At the same time, once I took the lead for all the classes, student discipline became a real
issue. Students became disruptive and were consistently on their phones, talking, listening to
music, or otherwise not engaged and focused on the lesson or activity at hand. The strange thing
was that nothing had really changed I enforced the same polices and expectations in the same
manner and to the same degree I had observed from my cooperating teacher, but for some reason
I was constantly being addressed on my classroom management practices. Again, no advice or
assistance was offered and it was simply pointed out that it was a problem. Perhaps I should
have spoken up and advocated for myself and asked for suggestions and the help I needed, but as
I was following in the example that had been set for me, I had a difficult time identifying exactly
how to go about changing policies and expectations that were established well before I arrived. I
realize now that from day-one I should have come into that room prepared with my own written
set of classroom policies and expectations, issued them immediately, and enforced them
consistently without fail. I was wrong to assume I could simply slide in and operate the
classroom under someone elses expectations. I should have worked with Connie early on before
the start of the semester and developed a unified set of policies and expectations.
On that same note I deeply regret not working with Connie before the semester to
develop a course of action for all the classes where we would both be entirely clear on the
direction and sequencing of the classes. Although Connie had outlined a basic agenda, I did not
know all the details that are necessary for me to be able to function competently and confidently.

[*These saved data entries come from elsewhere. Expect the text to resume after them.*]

-- ==== Sys2Proof/Machine/AdmissionRows.lean ====
section
/-! DEFINITION. Bay admission (chapter 6): BAY_TUNE, entry and exit, the places of reporting and enrolling vehicles,
lapses, evictions and entry starvation. -/
namespace Sys2Proof.Machine

open Sys2Proof

/-! ## BAY_TUNE (R116, R117) -/

/-- The checks of R116 on the carried values. -/
def tuneFits (r : BayTuneReq) : Bool :=
  (match r.capacity with
    | some c => inRange 1 32 c
    | none => true) &&
  decide (r.soft ≠ some 0) &&
  (match r.openFlag with
    | some f => (flagOf f).isSome
    | none => true)

/-- The open flag after a BAY_TUNE. -/
def tunedOpen (r : BayTuneReq) (y : BayState) : Bool :=
  match r.openFlag with
  | some f => (flagOf f).getD y.isOpen
  | none => y.isOpen

/-- The bay with the values of an accepted BAY_TUNE, stored in R116's sequence. -/
def tuned (r : BayTuneReq) (y : BayState) : BayState :=
  { y with
    capacity := r.capacity.getD y.capacity
    soft := min (r.soft.getD y.soft) (r.capacity.getD y.capacity)
    quota := min (r.quota.getD y.quota) (r.capacity.getD y.capacity)
    isOpen := tunedOpen r y }

/-- How the bay acts on the change (R117): it grants after a raised capacity or an opening; an opening and a changed
soft limit set the examination-pending flag. -/
def tuneActs (b : Nat) (old new : BayState) (s : State) : State :=
  setExamIf ((!old.isOpen && new.isOpen) || decide (old.soft ≠ new.soft))
    (if old.capacity < new.capacity ∨ (old.isOpen = false ∧ new.isOpen = true) then grantQueue b s else s)

/-- The bay's state as the BAY_TUNE reply carries it (R116). That the admitted set is listed in the order in which its
entries joined is the model's choice (DESIGN CHOICE; log 39). -/
def bayView (s : State) (b : Nat) : ReplyPayload :=
  match tblGet s.bac.bays b with
  | some y =>
    .bay y.capacity y.soft y.quota y.isOpen
      (y.admitted.map (fun e => ((fleetIdAt s.vht e.slot).getD 0, e.inside, e.entryTime)))
      (y.queue.map (fun w => ((fleetIdAt s.vht w.slot).getD 0, w.hot, w.askedAt)))
  | none => .none

/-- The state after an accepted BAY_TUNE (R116, R117). -/
def tuneBay (r : BayTuneReq) (y : BayState) (s : State) : State :=
  tuneActs r.bay y (tuned r y) (updBay r.bay (tuned r) s)

/-- BAY_TUNE in RUNNING (R116). -/
def bayTune (r : BayTuneReq) (s : State) : Answered :=
  match tblGet s.bac.bays r.bay with
  | some y =>
    if s.lyt.bayCount ≤ r.bay ∨ tuneFits r = false then refuse s .badField
    else accept (tuneBay r y s) (bayView (tuneBay r y s) r.bay)
  | none => refuse s .badField

/-! ## ENTRY_ASK (R119, R120) -/

/-- Whether a vehicle's ACTIVE layer holds an order of class HOT (R120). -/
def carriesHot (s : State) (slot : Nat) : Bool :=
  match tblGet s.vht.vehicles slot with
  | some v =>
    match activeOrder s.ort v with
    | some (_, o) => decide (o.cls = .hot)
    | none => false
  | none => false

/-- The entries behind the last hot-flagged one. -/
def behindHot (q : List Waiting) : List Waiting := (q.reverse.takeWhile (fun w => !w.hot)).reverse

/-- A queue that an entry joins (R120): hot-flagged, directly after the last hot-flagged entry; otherwise at the
tail. -/
def joined (w : Waiting) (q : List Waiting) : List Waiting :=
  if w.hot then q.take (q.length - (behindHot q).length) ++ w :: behindHot q else q ++ [w]

/-- A vehicle joins bay `b`'s queue (R120). -/
def joinQueue (b slot : Nat) (s : State) : State :=
  updBay b
    (fun y => { y with
      queue := joined ⟨slot, carriesHot s slot, s.now, false, some (startTimer s.now s.bac.tEntry)⟩ y.queue })
    s

/-- The implied exit (R119, step 1): an entry leaves the admitted set of each of these bays, and each bay but `b` grants
from its queue. -/
def impliedExit : List Nat → Nat → Nat → State → State
  | [], _, _, s => s
  | a :: rest, b, slot, s =>
    impliedExit rest b slot (if a = b then leaveBay a slot s else grantQueue a (leaveBay a slot s))

/-- The decision of R119, step 3. -/
def decideEntry (b slot : Nat) (s : State) : State :=
  match tblGet s.bac.bays b with
  | some y => if y.hasRoom && y.queue.isEmpty then grantEntry b slot s else joinQueue b slot s
  | none => s

/-- ENTRY_ASK from an ONLINE vehicle (R119). -/
def askEntry (slot b : Nat) (s : State) : State :=
  if s.lyt.bayCount ≤ b then issueTo slot (.entryVoid b .badBay) s
  else if (waitingIn s.bac b slot).isSome then s
  else
    (if (admittedBays s.bac slot).contains b then grantQueue b else id)
      (decideEntry b slot
        (leaveQueues (waitingBays s.bac slot) slot (impliedExit (admittedBays s.bac slot) b slot s)))

/-! ## Positions (R121, R124) -/

/-- A vehicle's GRANTED entry in bay `b` becomes INSIDE, keeping its entry time; its lapse timer stops (R121). -/
def confirmInside (b slot : Nat) (s : State) : State :=
  updBay b
    (fun y => { y with
      admitted := y.admitted.map (fun e => if e.slot = slot then { e with inside := true, lapse := none } else e) })
    s

/-- An intrusion into bay `b` (R121). -/
def intrude (b slot : Nat) (s : State) : State :=
  raiseVehicle .intrusion slot none none none
    (enterInside b slot
      (leaveQueues (waitingBays s.bac slot) slot (leaveBaysGranting (admittedBays s.bac slot) slot s)))

/-- A forwarded POS (R121). -/
def admitPos (zone slot : Nat) (s : State) : State :=
  if zone = 255 then s
  else
    match entryIn s.bac zone slot with
    | some e => if e.inside then s else confirmInside zone slot s
    | none => intrude zone slot s

/-- Whether a vehicle holds an INSIDE entry in bay `b`. -/
def isInside (a : Admission) (b slot : Nat) : Bool :=
  match entryIn a b slot with
  | some e => e.inside
  | none => false

/-- A vehicle placed as it enrolls or re-enrolls (R124). -/
def admitEnrolled (zone slot : Nat) (s : State) : State :=
  if zone = 255 then leaveBaysGranting (admittedBays s.bac slot) slot s
  else if isInside s.bac zone slot then s
  else enterInside zone slot (leaveBaysGranting (admittedBays s.bac slot) slot s)

/-! ## EXIT (R123) -/

/-- EXIT from an ONLINE vehicle (R123). -/
def exitBay (slot b : Nat) (s : State) : State :=
  match entryIn s.bac b slot with
  | some _ => grantQueue b (leaveBay b slot s)
  | none => raiseVehicle .phantomExit slot none none (some b) s

/-! ## Lapse (R122) -/

/-- A grant lapses (R122). -/
def lapseGrant (b slot : Nat) (s : State) : State :=
  grantQueue b (issueTo slot (.entryVoid b .lapsed) (leaveBay b slot s))

/-- Whether the lapse timer of a vehicle's entry in bay `b` is due. -/
def lapseDue (s : State) (b slot : Nat) : Bool :=
  match entryIn s.bac b slot with
  | some e => !e.inside && timerDue e.lapse s.now
  | none => false

/-! ## Eviction (R125, R126) -/

/-- The vehicles with an INSIDE entry in a bay that may be evicted (R126), in slot order. -/
def evictable (s : State) (b : Nat) : Tbl Vehicle :=
  s.vht.vehicles.filter (fun e => isInside s.bac b e.1 && e.2.movable)

/-- The bays that may be a target of an eviction from bay `b` (R126). -/
def evictionTargets (s : State) (b : Nat) : List Nat :=
  (s.bac.bays.filter (fun e => e.1 != b && e.2.hasRoom)).map (fun e => e.1)

/-- An eviction from bay `b`: the deepest-resting vehicle inside it is sent to the first bay downstream that has room
(R126). -/
def evict (b : Nat) (s : State) : State :=
  match bestBy (sentBefore (fun _ => 0)) (evictable s b),
    bestBy
      (fun x y =>
        decide (downstream s.lyt (exitJunction s.lyt b) x < downstream s.lyt (exitJunction s.lyt b) y))
      (evictionTargets s b) with
  | some (slot, _), some c => sendMoveTo slot c s
  | _, _ => s

/-- A bay's yield timer restarted for T_yield (R125). -/
def restartYield (b : Nat) (s : State) : State :=
  match tblGet s.bac.bays b with
  | some y =>
    { s with bac := { s.bac with bays := tblSet s.bac.bays b { y with yield := some (startTimer s.now s.bac.tYield) } } }
  | none => s

/-- Whether a bay's yield timer is due. -/
def yieldDue (s : State) (b : Nat) : Bool :=
  match tblGet s.bac.bays b with
  | some y => timerDue y.yield s.now
  | none => false

/-! ## Entry starvation (R127) -/

/-- A starved entry removed: ENTRY_VOID with cause STARVED (R127). -/
def voidStarved (b slot : Nat) (s : State) : State := issueTo slot (.entryVoid b .starved) (leaveQueue b slot s)

/-- What a starved entry meets, by its vehicle's state (R127). -/
def starvedCase (b slot : Nat) (s : State) : State :=
  match tblGet s.vht.vehicles slot with
  | some v =>
    match activeOrder s.ort v with
    | some (h, o) => if o.state = .toSource then requeueAbort slot h (voidStarved b slot s) else s
    | none => if v.activity = .repositioning then endReposition slot (voidStarved b slot s) else s
  | none => s

/-- The handle of the ACTIVE order of the vehicle in a slot (R167). -/
def activeHandleAt (s : State) (slot : Nat) : Option Nat :=
  match tblGet s.vht.vehicles slot with
  | some v => v.activeHandle
  | none => none

/-- A queue entry's starved flag is set; its timer is not restarted (R127). -/
def markStarved (b slot : Nat) (s : State) : State :=
  updBay b
    (fun y => { y with
      queue := y.queue.map (fun w => if w.slot = slot then { w with starved := true, starve := none } else w) })
    s

/-- The expiry of a queue entry's starvation timer (R127). -/
def starveEntry (b slot : Nat) (s : State) : State :=
  starvedCase b slot (raiseVehicle .entryStarved slot (activeHandleAt s slot) none (some b) (markStarved b slot s))

/-- Whether the starvation timer of a vehicle's entry in bay `b`'s queue is due. -/
def starveDue (s : State) (b slot : Nat) : Bool :=
  match waitingIn s.bac b slot with
  | some w => timerDue w.starve s.now
  | none => false

/-- The bays in whose queue a vehicle has a starved entry. -/
def starvedBays (a : Admission) (slot : Nat) : List Nat :=
  (waitingBays a slot).filter
    (fun b =>
      match waitingIn a b slot with
      | some w => w.starved
      | none => false)

/-- The kept starved entries of a vehicle whose TAKEN has been taken: removed as R127's first case states. -/
def starvedAtTaken : List Nat → Nat → Nat → State → State
  | [], _, _, s => s
  | b :: rest, slot, h, s => starvedAtTaken rest slot h (requeueAbort slot h (voidStarved b slot s))

/-! ## Rows -/

/-- BAY_TUNE (R116, R117). -/
def execBayTune (s : State) : Host.Outcome State Fault Refusal :=
  .next (takeRequest 0x10 decodeBayTune (whenRunning bayTune) s)

/-- ENTRY_ASK (R119). -/
def execEntryAsk (s : State) : Host.Outcome State Fault Refusal := .next (takeReport 0x5C decodeU8 askEntry s)

/-- EXIT (R123). -/
def execExit (s : State) : Host.Outcome State Fault Refusal := .next (takeReport 0x5D decodeU8 exitBay s)

/-- LAPSE_TIMER_EXPIRY (R122). -/
def execLapseTimerExpiry (bay slot : Nat) (s : State) : Host.Outcome State Fault Refusal :=
  if lapseDue s bay slot then .next (lapseGrant bay slot s) else .next s

/-- YIELD_TIMER_EXPIRY (R125, R126): one eviction is attempted, and the timer restarts. -/
def execYieldTimerExpiry (bay : Nat) (s : State) : Host.Outcome State Fault Refusal :=
  if yieldDue s bay then .next (restartYield bay (evict bay s)) else .next s

/-- STARVATION_TIMER_EXPIRY (R127). -/
def execStarvationTimerExpiry (bay slot : Nat) (s : State) : Host.Outcome State Fault Refusal :=
  if starveDue s bay slot then .next (starveEntry bay slot s) else .next s

end Sys2Proof.Machine
end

We never discussed specific procedural aspects of delivering lessons and I consistently seemed to
fall short in my instructional practices as a result. Again, I should have advocated for myself and
requested the information I needed to be the quality of teacher I can and desire to be. I know
now fully the level of planning and attention to detail that need to be in place for me do my job
to the degree of perfection I wish to attain in my professional life. It was a strenuous mistake,
but one that I have learned from and will not be soon to repeat.
All things considered, despite the fact that the semester did not go as smoothly for me as I
would have liked in regards to my instruction and my personal academics, I would not have
wanted to be in any other setting for my student teaching. Although I stumbled markedly over
the semester, what I will ultimately take away from this experience couldnt have been achieved
in any other setting. Foremost, I regard my time with the students at PCA to be one of the most
valuable and life-changing I have ever experienced. Grades and observations aside, it has been
the students who have helped me see the potential I have as a teacher, and it is the relationships I

have built with them that have and continue to provide me the encouragement to know that I am
indeed on the right path. Working with those amazing young men and women will undoubtedly
be the greatest reward I will receive from this experience. It is said that what doesnt kill us
makes us stronger, and that while we revel in our successes, we learn and grow from our failures.
While I am hesitant to consider any of my time at PCA as constituting a true failure, I most
certainly have had my share of slips and falls this semester, and from each one I have learned a
valuable lesson about what it takes to be a teacher, and more importantly, what it will take for me
to be the teacher I want to and know I can be. Although life seems to have thrown the works at
me in these last few months, I know I will always look back on this experience with deep
fondness and respect. PCA and the students who work and learn within its walls have forever
cemented themselves in my life. Student teaching at PCA has taught me much about teaching,
students, policies, as well as myself, but it hasnt taught me everything and as I consider that I
cant help but smile for that means I am still in the game still growing and learning, failing and
succeeding, seekingand I think that being able to not only recognize and accept but indeed
welcome these things is critical trait for an educator to have, for to be a life-long teacher, first it
requires that one be a life-long learner.